The title Baron Mordaunt was created in 1529 for Sir John Mordaunt. The fifth baron was created Earl of Peterborough in 1628 and the title then passed to his son, the second earl, in 1644. On his death in 1697, the earldom was inherited by his nephew, Charles and the barony was inherited by his only child, Mary, the estranged wife of the 7th Duke of Norfolk. When she died childless in 1705, the barony was also inherited by Charles, who had also been created Earl of Monmouth.

On the death of the 5th Earl of Peterborough in 1814, the title passed to his elder half-sister, Mary. When she died childless in 1819, the title then passed to the 4th Duke of Gordon, who was a maternal great-grandson of the 3rd Earl of Peterborough. The title was then inherited by the 5th Duke of Gordon in 1827 and when he died without legitimate issue in 1836, the title became abeyant between his sisters (Charlotte Lennox, Duchess of Richmond; Susan Montagu, Duchess of Manchester; Georgiana Russell, Duchess of Bedford; Louisa Cornwallis, Marchioness Cornwallis; and Lady Madeline Palmer) and their issue.
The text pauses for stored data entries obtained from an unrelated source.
/-! ### onLink -/
@[simp] theorem onLink_regs (s : State) (l : Nat) (g : HostLink → HostLink) : (s.onLink l g).regs = s.regs := rfl
@[simp] theorem onLink_bus (s : State) (l : Nat) (g : HostLink → HostLink) : (s.onLink l g).bus = s.bus := rfl
@[simp] theorem onLink_modes (s : State) (l : Nat) (g : HostLink → HostLink) : (s.onLink l g).modes = s.modes := rfl
@[simp] theorem onLink_gong (s : State) (l : Nat) (g : HostLink → HostLink) : (s.onLink l g).gong = s.gong := rfl
@[simp] theorem onLink_car (s : State) (l : Nat) (g : HostLink → HostLink) : (s.onLink l g).car = s.car := rfl
@[simp] theorem onLink_td (s : State) (l : Nat) (g : HostLink → HostLink) : (s.onLink l g).td = s.td := rfl
@[simp] theorem onLink_ports (s : State) (l : Nat) (g : HostLink → HostLink) : (s.onLink l g).ports = s.ports := rfl
@[simp] theorem onLink_net (s : State) (l : Nat) (g : HostLink → HostLink) : (s.onLink l g).net = s.net := rfl
@[simp] theorem onLink_tbl (s : State) (l : Nat) (g : HostLink → HostLink) : (s.onLink l g).tbl = s.tbl := rfl
@[simp] theorem onLink_tbe (s : State) (l : Nat) (g : HostLink → HostLink) : (s.onLink l g).tbe = s.tbe := rfl
@[simp] theorem onLink_hq (s : State) (l : Nat) (g : HostLink → HostLink) : (s.onLink l g).hq = s.hq := rfl
@[simp] theorem onLink_tel (s : State) (l : Nat) (g : HostLink → HostLink) : (s.onLink l g).tel = s.tel := rfl
@[simp] theorem onLink_sec (s : State) (l : Nat) (g : HostLink → HostLink) : (s.onLink l g).sec = s.sec := rfl
@[simp] theorem onLink_mbx (s : State) (l : Nat) (g : HostLink → HostLink) : (s.onLink l g).mbx = s.mbx := rfl
@[simp] theorem onLink_nvm (s : State) (l : Nat) (g : HostLink → HostLink) : (s.onLink l g).nvm = s.nvm := rfl
@[simp] theorem onLink_xpt (s : State) (l : Nat) (g : HostLink → HostLink) : (s.onLink l g).xpt = s.xpt := rfl
@[simp] theorem onLink_edges (s : State) (l : Nat) (g : HostLink → HostLink) : (s.onLink l g).edges = s.edges := rfl
@[simp] theorem onLink_ddr (s : State) (l : Nat) (g : HostLink → HostLink) : (s.onLink l g).ddr = s.ddr := rfl
@[simp] theorem onLink_host (s : State) (l : Nat) (g : HostLink → HostLink) : (s.onLink l g).host = s.host := rfl
@[simp] theorem onLink_free (s : State) (l : Nat) (g : HostLink → HostLink) : (s.onLink l g).free = s.free := rfl
@[simp] theorem onLink_pending (s : State) (l : Nat) (g : HostLink → HostLink) : (s.onLink l g).pending = s.pending := rfl

end Sys2Proof.Machine
end

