-- ==== Sys2Proof/Laws/Keep8.lean ====
section
/-! SUPPORT. The operations of Lookaside, Faults, Ptp, Security keep the queue and the counters. -/
namespace Sys2Proof.Machine

/-! ## Lookaside -/

@[simp] theorem keeps_execGcmEnc (z : State) (place : Nat) (s : State) :
    KeepsOut z (execGcmEnc place s) s := by
  simp [execGcmEnc, done, keepsOut_next]

@[simp] theorem keeps_execGcmDec (z : State) (place : Nat) (s : State) :
    KeepsOut z (execGcmDec place s) s := by
  simp [execGcmDec, done, keepsOut_next]

@[simp] theorem keeps_execXtsEnc (z : State) (place : Nat) (s : State) :
    KeepsOut z (execXtsEnc place s) s := by
  simp [execXtsEnc, done, keepsOut_next]

@[simp] theorem keeps_execXtsDec (z : State) (place : Nat) (s : State) :
    KeepsOut z (execXtsDec place s) s := by
  simp [execXtsDec, done, keepsOut_next]

@[simp] theorem keeps_execCmac (z : State) (place : Nat) (s : State) :
    KeepsOut z (execCmac place s) s := by
  simp [execCmac, done, keepsOut_next]

@[simp] theorem keeps_execCryptoHash (z : State) (place : Nat) (s : State) :
    KeepsOut z (execCryptoHash place s) s := by
  simp [execCryptoHash, done, keepsOut_next]

@[simp] theorem keeps_execHmac (z : State) (place : Nat) (s : State) :
    KeepsOut z (execHmac place s) s := by
  simp [execHmac, done, keepsOut_next]

@[simp] theorem keeps_execCryptoComplete (z : State) (core : Fin 128) (reply : CplStatus) (s : State) :
    KeepsOut z (execCryptoComplete core reply s) s := by
  intro t h; unfold execCryptoComplete at h; repeat' split at h
  all_goals (simp only [done, carDone, Host.Outcome.next.injEq, reduceCtorEq] at h; subst h; simp [*])

@[simp] theorem keeps_execKeyUnwrap (z : State) (index : Fin 1048576) (s : State) :
    KeepsOut z (execKeyUnwrap index s) s := by
  simp [execKeyUnwrap, done, keepsOut_next]

@[simp] theorem keeps_execCipherParityFault (z : State) (core : Fin 128) (s : State) :
    KeepsOut z (execCipherParityFault core s) s := by
  simp [execCipherParityFault, done, keepsOut_next]

@[simp] theorem keeps_execInlineParityFault (z : State) (unit : Fin 24) (core : Nat) (s : State) :
    KeepsOut z (execInlineParityFault unit core s) s := by
  intro t h; unfold execInlineParityFault at h; repeat' split at h
  all_goals (simp only [done, carDone, Host.Outcome.next.injEq, reduceCtorEq] at h; subst h; simp [*])

@[simp] theorem keeps_execZstdC (z : State) (place : Nat) (s : State) :
    KeepsOut z (execZstdC place s) s := by
  simp [execZstdC, done, keepsOut_next]

@[simp] theorem keeps_execZstdD (z : State) (place : Nat) (s : State) :
    KeepsOut z (execZstdD place s) s := by
  simp [execZstdD, done, keepsOut_next]

@[simp] theorem keeps_execDeflC (z : State) (place : Nat) (s : State) :
    KeepsOut z (execDeflC place s) s := by
  simp [execDeflC, done, keepsOut_next]

@[simp] theorem keeps_execDeflD (z : State) (place : Nat) (s : State) :
    KeepsOut z (execDeflD place s) s := by
  simp [execDeflD, done, keepsOut_next]

@[simp] theorem keeps_execCmpComplete (z : State) (unit : Fin 16) (reply : CplStatus) (s : State) :
    KeepsOut z (execCmpComplete unit reply s) s := by
  intro t h; unfold execCmpComplete at h; repeat' split at h
  all_goals (simp only [done, carDone, Host.Outcome.next.injEq, reduceCtorEq] at h; subst h; simp [*])

/-! ## Faults -/

@[simp] theorem keeps_execInject (z : State) (req : Requester) (w : Word) (s : State) :
    KeepsOut z (execInject req w s) s := by
  intro t h; unfold execInject at h; repeat' split at h
  all_goals (simp only [done, carDone, Host.Outcome.next.injEq, reduceCtorEq] at h; subst h; simp [*])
==Barons Mordaunt (1529)==
- John Mordaunt, 1st Baron Mordaunt (d. 1562)
- John Mordaunt, 2nd Baron Mordaunt (1508-1571)
- Lewis Mordaunt, 3rd Baron Mordaunt (1538-1601)
- Henry Mordaunt, 4th Baron Mordaunt (c. 1567-1609)
- John Mordaunt, 1st Earl of Peterborough, 5th Baron Mordaunt (1599-1644)
- Henry Mordaunt, 2nd Earl of Peterborough, 6th Baron Mordaunt (1621-1697)
- Mary Howard, 7th Baroness Mordaunt, Duchess of Norfolk (c. 1659-1705)
- Charles Mordaunt, 3rd Earl of Peterborough, 1st Earl of Monmouth, 8th Baron Mordaunt (c. 1658-1735)
- Charles Mordaunt, 4th Earl of Peterborough, 2nd Earl of Monmouth, 9th Baron Mordaunt (1708-1779)
- Charles Mordaunt, 5th Earl of Peterborough, 3rd Earl of Monmouth, 10th Baron Mordaunt (1758-1814)
- Mary Mordaunt, 11th Baroness Mordaunt (1738-1819)
- Alexander Gordon, 4th Duke of Gordon, 12th Baron Mordaunt (1743-1827)
- George Gordon, 5th Duke of Gordon, 13th Baron Mordaunt (1770-1836) (abeyant)

==Co-heirs as of 2026==

- From the line of Charlotte Lennox, Duchess of Richmond;
  - 1/5: Charles Gordon-Lennox, 11th Duke of Richmond

- From the line of Lady Madeline Palmer;
  - 1/10: Andrew Westmacott (1/2 of the share of his grandmother, Edith Anderson-Pelham, only child of Madalina Sinclair, heiress general to Lady Madeline)
  - 1/10: James O’Reilly (1/2 of the share of his great-grandmother, Edith Anderson-Pelham, only child of Madalina Sinclair, heiress general to Lady Madeline)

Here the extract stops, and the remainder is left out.